**Directions for this task**
Please print the entries below exactly, from the line with "are an illegal" through the line with "def Dev.encoderEntry (d", including both of those lines and leaving out all others.

[Records from a collection]
---*---

-- ==== Sys2Proof/Machine/Axis.lean ====
section
/-! DEFINITION. Axes AX1–AX3 and what they do to cues (R260–R267, R274, spec/10_axis.md): edges, velocity, jumps, crossings seen, abandons.
Arming, preparation and commits stand in `Cues`. -/
namespace Sys2Proof.Machine

/-- Change an axis. -/
def Dev.setAxis (d : Dev) (a : Nat) (f : Axis → Axis) : Dev := { d with axes := d.axes.put a (f (d.axis a)) }
/-- `AXS_AX_STATUS.STATE`: 0 OFF, 1 RUNNING, 2 ACQUIRE, 3 LOCKED, 4 HOLDOVER, 5 FAULT. AX0 always runs (R261). -/
def Dev.axisState (d : Dev) (a : Nat) : Nat := if a = 0 then 1 else d.rd F.AXS_AX_STATUS_STATE a
/-- The live value as a number: AX1 and AX2 are signed (R260). -/
def Dev.axisLive (d : Dev) (a : Nat) : Int := if a = 1 ∨ a = 2 then signed 64 (d.axisValue a) else d.axisValue a

/-! ## Cue entries -/

/-- Word k of cue entry e (R268). -/
def Dev.cueWord (d : Dev) (e k : Nat) : Nat := d.rd F.CUE_ENTRY_WORD e k
/-- COMPARE as its 64 bits. -/
def Dev.cueCompare64 (d : Dev) (e : Nat) : Nat := d.cueWord e 0 + d.cueWord e 1 * 2 ^ 32
def Dev.cueAction (d : Dev) (e : Nat) : Nat := bits (d.cueWord e 2) 0 8
def Dev.cueGroup (d : Dev) (e : Nat) : Nat := bits (d.cueWord e 2) 8 8
def Dev.cueAxis (d : Dev) (e : Nat) : Nat := bits (d.cueWord e 2) 16 2
/-- DIR: 0 up, 1 down, 2 either; an AX0 cue takes up (R271). -/
def Dev.cueDir (d : Dev) (e : Nat) : Nat := if d.cueAxis e = 0 then 0 else bits (d.cueWord e 2) 18 2
/-- COMPARE as a number of its axis. -/
def Dev.cueCompare (d : Dev) (e : Nat) : Int :=
  if d.cueAxis e = 1 ∨ d.cueAxis e = 2 then signed 64 (d.cueCompare64 e) else d.cueCompare64 e
/-- State of an entry: 0 IDLE, 1 WAITING, 2 PREPARED, 3 DONE, 4 MISSED, 5 FAILED. -/
def Dev.cueState (d : Dev) (e : Nat) : Nat := bits (d.rd F.CUE_STATE_STATES (e / 8)) (4 * (e % 8)) 4
/-- Set it, and the counts of `CUE_STATUS`. -/
def Dev.setCueState (d : Dev) (e st : Nat) : Dev :=
  let off := F.CUE_STATE_STATES.at_ (e / 8) 0
  let d := d.setReg off ((d.reg off).setField (4 * (e % 8)) 4 st)
  (d.wr F.CUE_STATUS_PREPARED (d.cues.armed.cells.countP (fun p => d.cueState p.1 == 2))).wr F.CUE_STATUS_ARMED d.cues.armed.cells.length
/-- The cue of an armed entry. -/
def Dev.cue (d : Dev) (e : Nat) : Cue := d.cues.armed.getD e ⟨false, false, none, false, 0, 0, 0, false, false, false⟩
/-- Change it. -/
def Dev.setCue (d : Dev) (e : Nat) (f : Cue → Cue) : Dev :=
  if (d.cues.armed.get? e).isSome then { d with cues := { d.cues with armed := d.cues.armed.put e (f (d.cue e)) } } else d
/-- An entry is no longer armed and shows this state. -/
def Dev.endCue (d : Dev) (e st : Nat) : Dev :=
  let off := F.CUE_ENTRY_WORD.at_ e 2
  let d := d.setReg off ((d.reg off).setField 20 1 0)
  { d with cues := { d.cues with armed := d.cues.armed.erase e } }.setCueState e st
/-- FAILED with a code of `CUE_ERR` (R272). -/
def Dev.failCue (d : Dev) (e code : Nat) : Dev :=
  ((((d.endCue e 5).wr F.CUE_ERR_ENTRY e).wr F.CUE_ERR_CODE code).mark F.CUE_ERR_VALID).raise 5 3
/-- MISSED (R272). -/
def Dev.missCue (d : Dev) (e : Nat) : Dev := ((d.endCue e 4).inc F.CUE_MISSED_COUNT).raise 5 2

/-- Latch banks taken: reserved by prepared cues, or latched and not yet written (R280). -/
def Dev.banksUsed (d : Dev) : Nat := d.cues.snaps.length + d.cues.armed.cells.countP (fun p => p.2.bank)
/-- A prepared SNAPSHOT that waits for a bank takes one that is free, in ascending entry order. -/
def Dev.giveBanks (d : Dev) : Dev :=
  d.cues.armed.cells.foldl (fun d p =>
    if d.cueState p.1 == 2 && d.cueAction p.1 == 8 && !((d.cue p.1).bank) && decide (d.banksUsed < 2) then
      d.setCue p.1 (fun c => { c with bank := true }) else d) d

/-- Abandon a PREPARED cue (R273, R274): its shadows go, a bank is released, DISCARD is sent; it waits again. A crossing of the same clock wins (R272). -/
def Dev.abandon (d : Dev) (e cause : Nat) : Dev :=
  if d.cueState e ≠ 2 ∨ (d.cue e).cross.isSome then d
  else
    let d := if d.cueAction e = 6 then d.sheetDiscard (bits (d.cueWord e 6) 0 1) (d.cue e).tag else d
    let d := (d.setCue e (fun c => { c with bank := false, lost := false })).setCueState e 1
    let d := ((d.inc F.CUE_ABANDON_COUNT).wr F.CUE_ABANDON_LAST_ENTRY e).wr F.CUE_ABANDON_LAST_CAUSE cause
    let d := if (d.cueWord e 2).testBit 22 then (d.wr F.CUE_EVT_ENTRY_ABANDON e).raise 5 1 else d
    d.giveBanks

/-- Armed entries of an axis, ascending. -/
def Dev.cuesOn (d : Dev) (a : Nat) : List Nat := (d.cues.armed.cells.map (·.1)).filter (fun e => d.cueAxis e == a)

/-- Whether COMPARE lies behind the live value in the cue's direction (R265, R271): on an axis that only rises, reaching it already counts. -/
def Dev.cueBehind (d : Dev) (e : Nat) : Bool :=
  let a := d.cueAxis e
  let live := d.axisLive a
  let c := d.cueCompare e
  match d.cueDir e with
  | 0 => if a = 0 ∨ a = 3 then decide (c ≤ live) else decide (c < live)
  | 1 => decide (live < c)
  | _ => false

/-- The sides of COMPARE on which the live value stands now. -/
def Dev.cueSides (d : Dev) (e : Nat) : Dev :=
  let live := d.axisLive (d.cueAxis e)
  d.setCue e (fun c => { c with low := decide (live < d.cueCompare e), high := decide (d.cueCompare e < live) })

/-- A jump of axis a (R265). -/
def Dev.jump (d : Dev) (a : Nat) : Dev :=
  ((d.cuesOn a).foldl (fun d e =>
    let d := d.abandon e 4
    if (d.cue e).cross.isSome then d else if d.cueBehind e then d.missCue e else d.cueSides e) d).raise 4 9

/-- Look at one cue after its axis moved, at local time `t`: a crossing is noted (R271); short of it, a PREPARED cue whose axis turned back
by more than its hysteresis is abandoned (R273). -/
def Dev.lookCue (d : Dev) (e t : Nat) : Dev :=
  let c := d.cue e
  let live := d.axisLive (d.cueAxis e)
  let cmp := d.cueCompare e
  let dir := d.cueDir e
  if c.cross.isSome then d
  else
    let up := dir != 1 && c.low && decide (cmp ≤ live)
    let dn := dir != 0 && c.high && decide (live ≤ cmp)
    if d.is F.CUE_CTRL_EN && (up || dn) then (d.setCue e (fun c => { c with cross := some (t, d.clk, !up) })).cueSides e
    else
      let d := d.setCue e (fun c => { c with low := c.low || decide (live < cmp), high := c.high || decide (cmp < live) })
      if d.cueState e ≠ 2 then d
      else
        let far := if c.far < cmp then max c.far live else min c.far live
        let back : Int := ((d.cueWord e 4) % 65536 : Nat) * 65536
        let d := d.setCue e (fun c => { c with far := far })
        if back < (far - live).natAbs then d.abandon e 0 else d
/-- Look at every cue of an axis. -/
def Dev.lookCues (d : Dev) (a t : Nat) : Dev := (d.cuesOn a).foldl (fun d e => d.lookCue e t) d

/-! ## Encoder axes -/

/-- `2^-64 ns` in nanoseconds. -/
def nsUnit : Nat := 2 ^ 64

/-- An edge of an event input that serves an encoder axis joins its way into the axis (R260, R263). -/
def Dev.axisEdge (d : Dev) (n : Nat) (up : Bool) (time : Nat) : Dev :=
  let a := if n < 3 then 1 else 2
  let line := if n < 3 then n else n - 4
  if n < 3 ∨ (4 ≤ n ∧ n < 7) then
    if d.axisState a = 1 then d.setAxis a (fun x => { x with queue := x.queue ++ [⟨line, up, time, d.clk⟩] })
    else if line = 0 then d.setAxis a (fun x => { x with a := up })
    else if line = 1 then d.setAxis a (fun x => { x with b := up }) else d
  else d

/-- Velocity and period of an encoder axis from its entered edges (R263): the mean over the last 2^PRED_LOG2 of them. -/
def Axis.velocity (x : Axis) (n : Nat) : Int × Nat :=
  let m := min n (x.edges.length - 1)
  let net : Int := (x.edges.take m).foldl (fun s e => if e.2 then s + 1 else s - 1) 0
  match x.edges.head?, x.edges[m]? with
  | some t0, some tm => (net, t0.1 - tm.1)
  | _, _ => (0, 0)

/-- The edge is a count in this direction: position, edges, direction, velocity, overspeed (R262, R263). -/
def Dev.count (d : Dev) (a : Nat) (up : Bool) (t : Nat) : Dev :=
  let x := d.axis a
  let same := match x.edges with | (_, u) :: _ => u == up | [] => false
  let gap := match x.edges with | (t0, _) :: _ => some (t - t0) | [] => none
  let d := d.setAxis a (fun x => { x with pos := if up then x.pos + 65536 else x.pos - 65536, edges := ((t, up) :: x.edges).take 257,
                                          inDir := if same then x.inDir + 1 else 1 })
  let d := d.flag F.AXS_AX_STATUS_DIR (!up) a
  let d := match gap with
    | some g =>
      let d := d.wr F.AXS_AX_PERIOD_NS (min (2 ^ 32 - 1) (g / nsUnit)) a
      if g < 20 * nsUnit then (d.mark F.AXS_AX_STATUS_OVERSPEED a).raise 4 a else d
    | none => d
  let v := (d.axis a).velocity (2 ^ min 8 (d.rd F.AXS_AX_CFG_PRED_LOG2 a))
  d.wr F.AXS_AX_VEL_VEL (unsigned 32 (if v.2 = 0 then 0 else (v.1 * (1000000000 * nsUnit : Nat)).tdiv v.2)) a

/-- Set the level of a line. -/
def Axis.setLine (x : Axis) (line : Nat) (up : Bool) : Axis := if line = 0 then { x with a := up } else { x with b := up }

/-- The next edge enters its axis, 24 ns after its stamp (R262, R263). Two edges of A and B within one dead time (2 ns) are an illegal
transition and both leave the position as it was. A leading B counts up. -/
def Dev.encoderEntry (d : Dev) (a : Nat) : Dev :=
  let q := (d.axis a).queue.filter (fun x => x.line != 2)
  match q with
  | [] => d
  | f :: rest =>
    let d := d.advanceTo (f.clk + 24)
    let drop (d : Dev) (g : EncEdge) := d.setAxis a (fun x => ({ x with queue := x.queue.erase g, lastLine := x.lastLine.put g.line g.time }).setLine g.line g.up)
    let last := (d.axis a).lastLine.get? f.line
    let inv := d.is F.AXS_AX_CFG_INV a
    let t := f.time + 24 * nsUnit
    let glitch := match last with
      | some l => decide (f.time - l < d.rd F.AXS_AX_CFG_FILTER a * nsUnit)
      | none => false
    if glitch then (drop d f).inc F.AXS_AX_ERR_GLITCH a
    else if d.is F.AXS_AX_CFG_MODE a then
      let d := drop d f
      if f.line = 0 ∧ f.up then (d.count a ((d.axis a).b != inv) t).lookCues a t else d
    else
      match rest with
      | g :: _ =>
        if g.line ≠ f.line ∧ g.time - f.time < 2 * nsUnit then ((drop (drop d f) g).inc F.AXS_AX_ERR_ILLEGAL a).raise 4 a
        else let up := (if f.line = 0 then f.up != (d.axis a).b else f.up == (d.axis a).a) != inv
             ((drop d f).count a up t).lookCues a t
      | [] =>
        let up := (if f.line = 0 then f.up != (d.axis a).b else f.up == (d.axis a).a) != inv
        ((drop d f).count a up t).lookCues a t

/-- An index edge of axis 1 or 2 enters (R264): rising edges count. -/
def Dev.indexEdge (d : Dev) (a : Nat) : Dev :=
  match (d.axis a).queue.find? (fun x => x.line == 2) with
  | none => d
  | some f =>
    let d := (d.advanceTo (f.clk + 24)).setAxis a (fun x => { x with queue := x.queue.erase f })
    if !f.up then d
    else
      let d := d.lookCues a (f.time + 24 * nsUnit)
      let d := if d.is F.AXS_AX_CFG_INDEX_EN a then (d.setWide F.AXS_AX_IDX_LO_IDX (d.axisValue a) a).raise 4 (3 + a) else d
      if d.is F.AXS_AX_CMD_HOME a then
        let home := d.rd F.AXS_AX_HOME_LO_HOME a + d.rd F.AXS_AX_HOME_HI_HOME a * 2 ^ 32
        ((d.setAxis a (fun x => { x with pos := signed 64 home, inDir := 0 })).flag F.AXS_AX_CMD_HOME false a).jump a
      else d

/-! ## AX3 -/

/-- The loop leaves LOCKED and HOLDOVER: its PREPARED cues are abandoned (R273). -/
def Dev.ax3Out (d : Dev) (st : Nat) : Dev := (d.cuesOn 3).foldl (fun d e => d.abandon e 6) (d.wr F.AXS_AX_STATUS_STATE st 3)

/-- The frequency the AX3 loop goes on at after an edge of state `st`, `dt` after the last (R266): it coasts in HOLDOVER, and after that its phase
moves towards the edges by at most 2^-12 cycle in each. -/
def Axis.steer (x : Axis) (st dt mHz : Nat) : Nat :=
  if st = 4 then x.mHz
  else if x.slewing ∧ dt ≠ 0 then
    let f := 10 ^ 12 * nsUnit / dt
    max (f - f / 4096) (min (f + f / 4096) mHz)
  else mHz
/-- An edge of the AX3 input (R266). The spec gives the loop's order and time constant but not its filter, so the frequency it takes is the
operand's (log entry 12). The first edge after enabling is cycle 0 with phase PHOFF; afterwards the value runs on without a step. -/
def Dev.ax3Edge (d : Dev) (mHz : Nat) : Dev :=
  if d.axisState 3 = 0 ∨ d.axisState 3 = 5 then d
  else
    let now := d.localTime
    let off := d.rd F.AXS_AX_PHOFF_PHOFF 3
    let live := if (d.axis 3).seen then (d.axis 3).phase now else off
    let cyc := (live + 2 ^ 64 - off + 2 ^ 31) / 2 ^ 32 * 2 ^ 32
    let err : Int := signed 64 ((live + 2 ^ 65 - off - cyc) % 2 ^ 64)
    let within (w : Nat) := decide (err.natAbs ≤ w * 2 ^ 20)
    let d := d.setAxis 3 (fun x => { x with
      ref := now, val := live, mHz := x.steer (d.axisState 3) (now - x.ref) mHz, seen := true
      slewing := x.slewing && decide (2 ^ 20 < err.natAbs)
      inside := if within (max 1 (min 64 (d.rd F.AXS_AX_LOCK_WINDOW 3))) then x.inside + 1 else 0
      outside := if within (max 2 (d.rd F.AXS_AX_LOSS_UNLOCK 3)) then 0 else x.outside + 1 })
    let f := (d.axis 3).mHz
    let d := ((d.wr F.AXS_AX_EVT_PHERR (unsigned 16 (err / (2 ^ 20 : Nat))) 3).wr F.AXS_AX_VEL_VEL (min (2 ^ 32 - 1) f) 3).wr F.AXS_AX_PERIOD_NS
      (min (2 ^ 32 - 1) (10 ^ 12 / max 1 f)) 3
    if mHz < 1000 ∨ 10 ^ 9 < mHz then (d.ax3Out 5).raise 4 3 else d.lookCues 3 now
/-- The loop enters a state and counts anew. -/
def Dev.ax3Enter (d : Dev) (st : Nat) : Dev := (d.setAxis 3 (fun x => { x with inside := 0, outside := 0 })).wr F.AXS_AX_STATUS_STATE st 3
/-- The loop locks when its last CYCLES input cycles lay inside the window (R125, R266). -/
def Dev.ax3Lock (d : Dev) : Dev :=
  if (d.axisState 3 = 2 ∨ d.axisState 3 = 4) ∧ max 16 (d.rd F.AXS_AX_LOCK_CYCLES 3) ≤ (d.axis 3).inside then
    ((d.setAxis 3 (fun x => { x with slewing := d.axisState 3 == 4 })).ax3Enter 3).raise 4 8 else d
/-- It loses lock (R125, R266) after CYCLES input cycles outside UNLOCK, else when as many edges are missing: it coasts. -/
def Dev.ax3Loss (d : Dev) : Dev :=
  if d.axisState 3 ≠ 3 then d
  else
    let n := max 1 (d.rd F.AXS_AX_LOSS_CYCLES 3)
    let x := d.axis 3
    let d := if n ≤ x.outside then d else d.advance ((x.ref + n * 10 ^ 12 * nsUnit / max 1 x.mHz - d.localTime + d.cycle - 1) / max 1 d.cycle)
    (d.ax3Enter 4).raise 4 3

/-- A write of `AXS_AX_CFG` (R262, R266). Re-enabling AX3 is a restart. -/
def Dev.axisEnable (d : Dev) (a : Nat) (v : Word) : Dev :=
  if a = 0 then d
  else
    let was := d.is F.AXS_AX_CFG_EN a
    let again := (d.axes.get? 3).isSome
    let d := d.plainWrite (0x80100 + a * 64) v
    let on := d.is F.AXS_AX_CFG_EN a
    if on = was then d
    else if a = 3 then
      if on then
        let d := (d.setAxis 3 (fun x => { x with seen := false, slewing := false, val := 0, mHz := 0, ref := d.localTime, inside := 0, outside := 0 })).wr F.AXS_AX_STATUS_STATE 2 3
        if again then d.jump 3 else d
      else (d.setAxis 3 (fun x => { x with val := x.phase d.localTime, ref := d.localTime, mHz := 0 })).ax3Out 0
    else (d.setAxis a (fun x => { x with edges := [], inDir := 0, queue := [] })).wr F.AXS_AX_STATUS_STATE (if on then 1 else 0) a

/-! ## Meanings -/

/-- Write `AXS_AX_CFG` of axis a (R266). -/
def execAxisEnable (a : Fin 4) (v : Word) (s : State) := host (0x80100 + a.val * 64) (fun d => d.axisEnable a v) s
/-- The next encoder edge enters axis a + 1 (R263). -/
def execEncoderEdgeEntry (a : Fin 2) (s : State) := lift (fun d => d.encoderEntry (a.val + 1)) s
/-- An index edge enters axis a + 1 (R264). -/
def execIndexEdge (a : Fin 2) (s : State) := lift (fun d => d.indexEdge (a.val + 1)) s
/-- Write HOME to `AXS_AX_CMD` of axis a + 1 (R264). -/
def execHome (a : Fin 2) (s : State) := host (0x8011C + (a.val + 1) * 64) (fun d => d.flag F.AXS_AX_CMD_HOME true (a.val + 1)) s
/-- An edge of the AX3 input; the loop goes on at this frequency (R266). -/
def execAx3Edge (mHz : Nat) (s : State) := lift (fun d => d.ax3Edge mHz) s
/-- The AX3 loop locks (R266). -/
def execAx3Lock (s : State) := lift Dev.ax3Lock s
/-- The AX3 loop loses lock (R266). -/
def execAx3Loss (s : State) := lift Dev.ax3Loss s

end Sys2Proof.Machine
end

---*---

**Answer to this exercise**
/-- The next edge enters its axis, 24 ns after its stamp (R262, R263). Two edges of A and B within one dead time (2 ns) are an illegal
transition and both leave the position as it was. A leading B counts up. -/
def Dev.encoderEntry (d : Dev) (a : Nat) : Dev :=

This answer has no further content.